● TASK STATEMENT:
Output only the lines from the start of the entries through the line holding "A uniform register or immediate. -/". Each line must match the original exactly.

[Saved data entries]
-- ==== Sys2Proof/Machine/Shapes.lean ====
section
/-! DEFINITION. What each SLK instruction accepts: the formats of its row (R46), the classes of its positions
(R26), and the limits on its MOD, hints and operands (R48 rows 3 and 4). -/

namespace Sys2Proof.Machine

/-- What an instruction does with an operand field: nothing, or it names one of the classes and `n` consecutive
registers. `own`: the instruction makes its own full/empty check in place of R39's. -/
inductive Pos where
  | unused
  | use (acc : List Kind) (n : Nat)
  | own (acc : List Kind) (n : Nat)
  deriving DecidableEq, Repr

/-- An instruction's limits: formats, positions, further row 3 and row 4 conditions of R48. -/
structure Shape where
  fmts : List Nat
  d : Pos
  s1 : Pos
  s2 : Pos
  s3 : Pos
  s4 : Pos
  illop : Bool
  illenc : Bool
  deriving DecidableEq, Repr

/-- Register or immediate sources. -/
def kReg : List Kind := [.v, .s]
/-- A lane register, uniform register or immediate. -/
def kSrc : List Kind := [.v, .s, .imm]
/-- A uniform register or immediate. -/
def kUni : List Kind := [.s, .imm]

/-- The classes that R22, R26, R54 and R338 reserve nowhere: a description may give a field that holds another class than it
asks for a fate of its own. -/
def kAny : List Kind := [.v, .s, .b, .q, .p, .a, .o, .imm]

/-- The source positions a format leaves to the operand fields (R27, R28): in RRI the last source is imm20, in
RI32 the second is imm32. -/
def srcFields (fmt : Nat) (srcs : List Pos) : List Pos :=
  match fmt with
  | 1 => if srcs.length ≤ 2 then srcs.take (srcs.length - 1) else srcs.take 2
  | 2 => srcs.take (srcs.length - 1)
  | _ => srcs

/-- Source position `i`, unused beyond the list. -/
def nthPos (l : List Pos) (i : Nat) : Pos := (l[i]?).getD .unused

/-- The fifth operand: in the MEM format the Beryl words keep it in DISP10's place (R315). -/
def fS4 (f : Slk) : Opnd := f.s4

/-- A uniform destination, which takes no lane source (R176). -/
def uniLane (f : Slk) : Bool := opKind f.d == .s || opKind f.d == .p
/-- A source field that the instruction uses holds a lane register or a per-lane predicate (R26). -/
def laneUsed (p : Pos) (o : Opnd) : Bool := p != .unused && (opKind o == .v || opKind o == .q)

/-- A shape from a destination and a list of sources; with `uni` no source it uses may be per lane (R176). -/
def mkShape (f : Slk) (fmts : List Nat) (d : Pos) (srcs : List Pos) (uni illenc : Bool) : Shape :=
  let l := srcFields f.fmt.toNat srcs
  let lane := laneUsed (nthPos l 0) f.s1 || laneUsed (nthPos l 1) f.s2 || laneUsed (nthPos l 2) f.s3 ||
    laneUsed (nthPos l 3) f.s4
  ⟨fmts, d, nthPos l 0, nthPos l 1, nthPos l 2, nthPos l 3, uni && lane, illenc⟩

/-- The limits of R32 that hold in every arithmetic word: V reserved, SM and NL only with float types. -/
def modPlain (f : Slk) : Bool := fV f || (!tyFloat (fTy f) && (fSm f ≠ 0 || fNl f))

/-- `nop` (R49). -/
def shNop (f : Slk) : Shape := mkShape f [0] .unused [] false (modPlain f)

/-! ### Integer, bit, select and move (R181 to R193) -/

/-- The types of R181, and the use of SAT. -/
def intBad (f : Slk) (tys : List Nat) (sat : Bool) : Bool :=
  fV f || fSm f ≠ 0 || fNl f || !tys.contains (fTy f) || (fSat f && !(sat && tyNum (fTy f)))
/-- The types of R181. -/
def intTys : List Nat := [0, 1, 2, 4, 5, 6]
/-- A two-source integer instruction whose operands have the width of TY. -/
def shInt2 (f : Slk) (tys : List Nat) (sat : Bool) : Shape :=
  let n := tyRegs (fTy f)
  mkShape f [0, 1] (.use kReg n) [.use kSrc n, .use kSrc n] (uniLane f) (intBad f tys sat)
/-- A three-source one. -/
def shInt3 (f : Slk) (sat : Bool) : Shape :=
  let n := tyRegs (fTy f)
  mkShape f [0, 1] (.use kReg n) [.use kSrc n, .use kSrc n, .use kSrc n] (uniLane f) (intBad f intTys sat)
/-- `iabs`: an i type. -/
def shAbs (f : Slk) : Shape :=
  let n := tyRegs (fTy f)
  mkShape f [0, 1] (.use kReg n) [.use kSrc n] (uniLane f) (intBad f [0, 4] true)
/-- Shifts: the count is one 32-bit operand (R179). -/
def shShift (f : Slk) : Shape :=
  let n := tyRegs (fTy f)
  mkShape f [0, 1] (.use kReg n) [.use kSrc n, .use kSrc 1] (uniLane f) (intBad f intTys false)
/-- `popc`, `clz`, `ctz`: a single destination (R184). -/
def shCount (f : Slk) : Shape :=
  mkShape f [0] (.use kReg 1) [.use kSrc (tyRegs (fTy f))] (uniLane f) (intBad f intTys false)
/-- `brev`. -/
def shBrev (f : Slk) : Shape :=
  let n := tyRegs (fTy f)
  mkShape f [0] (.use kReg n) [.use kSrc n] (uniLane f) (intBad f intTys false)
/-- `bfx` (R185). -/
def shBfx (f : Slk) : Shape :=
  let n := tyRegs (fTy f)
  mkShape f [0, 1] (.use kReg n) [.use kSrc n, .use kSrc 1, .use kSrc 1] (uniLane f) (intBad f intTys false)
/-- `bfi` (R185). -/
def shBfi (f : Slk) : Shape :=
  let n := tyRegs (fTy f)
  mkShape f [0, 1] (.use kReg n) [.use kSrc n, .use kSrc n, .use kSrc 1, .use kSrc 1] (uniLane f)
    (intBad f intTys false)
/-- `lea`: a 64-bit type (R186). -/
def shLea (f : Slk) : Shape :=
  mkShape f [0, 1] (.use kReg 2) [.use kSrc 2, .use kSrc 1, .use kSrc 1] (uniLane f) (intBad f [4, 5, 6] false)
/-- `icmp` (R187). -/
def shIcmp (f : Slk) : Shape :=
  let n := tyRegs (fTy f)
  mkShape f [0, 1] (.use [.p, .q] 1) [.use kSrc n, .use kSrc n] (uniLane f)
    (fV f || fSat f || decide (6 ≤ fCc f) || !intTys.contains (fTy f))
/-- The words of R188 to R193 reserve SM, NL and SAT whatever TY is. -/
def moveBad (f : Slk) (v : Bool) : Bool := fSm f ≠ 0 || fNl f || fSat f || (fV f && !v)
/-- An immediate of type e4m3 or e5m2 (R25). -/
def imm8Float (t : Nat) (os : List Opnd) : Bool := (t == 14 || t == 15) && os.any fun o => opKind o == .imm
/-- `sel` (R188). -/
def shSel (f : Slk) : Shape :=
  let n := tyRegs (fTy f)
  mkShape f [0] (.use kReg n) [.use kSrc n, .use kSrc n, .use [.q, .p] 1] (uniLane f)
    (moveBad f false || decide (8 ≤ fTy f))
/-- `mov` (R189). -/
def shMov (f : Slk) : Shape :=
  let pr := [f.d, f.s1].any fun o => opKind o == .p || opKind o == .q
  let n := tyRegs (fTy f)
  mkShape f [0] (.use [.v, .s, .p, .q] (if opKind f.d == .v || opKind f.d == .s then n else 1))
    [.use [.v, .s, .p, .q, .imm] (if opKind f.s1 == .v || opKind f.s1 == .s then n else 1)] (uniLane f)
    (moveBad f false || (pr && decide (4 ≤ fTy f)) || imm8Float (fTy f) [f.s1])
/-- imm32 of a 16-bit float has [31:16] 0 (R190). -/
def imm32Bad (f : Slk) : Bool := f.fmt == 2 && (fTy f == 8 || fTy f == 9) && decide (2 ^ 16 ≤ f.ext.toNat)
/-- `movi` (R190). -/
def shMovi (f : Slk) : Shape :=
  ⟨[2], .use kReg (tyRegs (fTy f)), .unused, .unused, .unused, .unused, false, moveBad f false || imm32Bad f⟩
/-- `srd` (R191). -/
def shSrd (f : Slk) : Shape :=
  { mkShape f [0] (.use kReg (tyRegs (fTy f))) [.use [.sr] 1] false (moveBad f false || !(fTy f == 2 || fTy f == 6)) with
    illop := opKind f.d == .s && f.s1 == .sr 0 }
/-- `swr` (R192): its uniform source may be an immediate (R176, log 15). -/
def shSwr (f : Slk) : Shape :=
  mkShape f [0] (.use [.sr] 1) [.use kUni (tyRegs (fTy f))] false (moveBad f false || !(fTy f == 2 || fTy f == 6))
/-- `rdlane` waits on the named lane only (R193). -/
def shRdlane (f : Slk) : Shape :=
  let n := tyRegs (fTy f)
  mkShape f [0, 1] (.use [.s] n) [.own [.v] n, .use kUni 1] false (moveBad f true)
/-- `wrlane` (R193): its uniform source may be an immediate (R176, log 15). -/
def shWrlane (f : Slk) : Shape :=
  let n := tyRegs (fTy f)
  mkShape f [0, 1] (.own [.v] n) [.use kUni n, .use kUni 1] false (moveBad f false || imm8Float (fTy f) [f.s1])

/-! ### Float and special functions (R194 to R202) -/

/-- The types of R194. -/
def fltTys : List Nat := [3, 7, 8, 9]
/-- `fadd`, `fsub`, `fmul` (`sat`), `fmin`, `fmax`. -/
def shFlt2 (f : Slk) (sat : Bool) : Shape :=
  let n := tyRegs (fTy f)
  mkShape f [0, 2] (.use kReg n) [.use kSrc n, .use kSrc n] (uniLane f)
    (fV f || (fSat f && !sat) || !fltTys.contains (fTy f) || imm32Bad f)
/-- `ffma`. -/
def shFfma (f : Slk) : Shape :=
  let n := tyRegs (fTy f)
  mkShape f [0] (.use kReg n) [.use kSrc n, .use kSrc n, .use kSrc n] (uniLane f) (fV f || !fltTys.contains (fTy f))
/-- `fcmp`: CC stands in place of SM and NL (R180, R197). -/
def shFcmp (f : Slk) : Shape :=
  let n := tyRegs (fTy f)
  mkShape f [0, 2] (.use [.p, .q] 1) [.use kSrc n, .use kSrc n] (uniLane f)
    (fV f || fSat f || !fltTys.contains (fTy f) || imm32Bad f)
/-- `fclass` (R198). -/
def shFclass (f : Slk) : Shape :=
  let pred := opKind f.d == .p || opKind f.d == .q
  mkShape f [0] (.use [.v, .s, .p, .q] 1)
    [.use [.v, .s] (tyRegs (fTy f)), if pred then .use kSrc 1 else .unused] (uniLane f)
    (fV f || fSat f || fSm f ≠ 0 || fNl f || !fltTys.contains (fTy f))
/-- The modes of `frnd`; any other value of S2 traps ILLENC, but a reserved class ILLOP (R26, R199). -/
def frndMode (o : Opnd) : Bool :=
  match opImm? o with
  | some z => decide (z = 0 ∨ z = 1 ∨ z = 2 ∨ z = 3 ∨ z = 4 ∨ z = 7)
  | none => false
/-- `frnd` (R199). -/
def shFrnd (f : Slk) : Shape :=
  let n := tyRegs (fTy f)
  mkShape f [0] (.use kReg n) [.use kSrc n, .use kAny 1] (uniLane f)
    (fV f || fSat f || fNl f || !fltTys.contains (fTy f) || !frndMode f.s2)
/-- `fdot2` (R200). -/
def shFdot2 (f : Slk) : Shape :=
  mkShape f [0] (.use kReg 1) [.use kSrc 1, .use kSrc 1, .use kSrc 1] (uniLane f)
    (fV f || !(fTy f == 8 || fTy f == 9))
/-- The SFU (R201). -/
def shSfu (f : Slk) (wide : Bool) : Shape :=
  let n := tyRegs (fTy f)
  mkShape f [0] (.use kReg n) [.use kSrc n] (uniLane f)
    (fV f || fSm f ≠ 0 || fNl f || !((if wide then [3, 7, 8, 9] else [3, 8, 9]).contains (fTy f)))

● RESPONSE:
-- ==== Sys2Proof/Machine/Shapes.lean ====
section
/-! DEFINITION. What each SLK instruction accepts: the formats of its row (R46), the classes of its positions
(R26), and the limits on its MOD, hints and operands (R48 rows 3 and 4). -/

namespace Sys2Proof.Machine

/-- What an instruction does with an operand field: nothing, or it names one of the classes and `n` consecutive
registers. `own`: the instruction makes its own full/empty check in place of R39's. -/
inductive Pos where
  | unused
  | use (acc : List Kind) (n : Nat)
  | own (acc : List Kind) (n : Nat)
  deriving DecidableEq, Repr

/-- An instruction's limits: formats, positions, further row 3 and row 4 conditions of R48. -/
structure Shape where
  fmts : List Nat
  d : Pos
  s1 : Pos
  s2 : Pos
  s3 : Pos
  s4 : Pos
  illop : Bool
  illenc : Bool
  deriving DecidableEq, Repr

/-- Register or immediate sources. -/
def kReg : List Kind := [.v, .s]
/-- A lane register, uniform register or immediate. -/
def kSrc : List Kind := [.v, .s, .imm]
/-- A uniform register or immediate. -/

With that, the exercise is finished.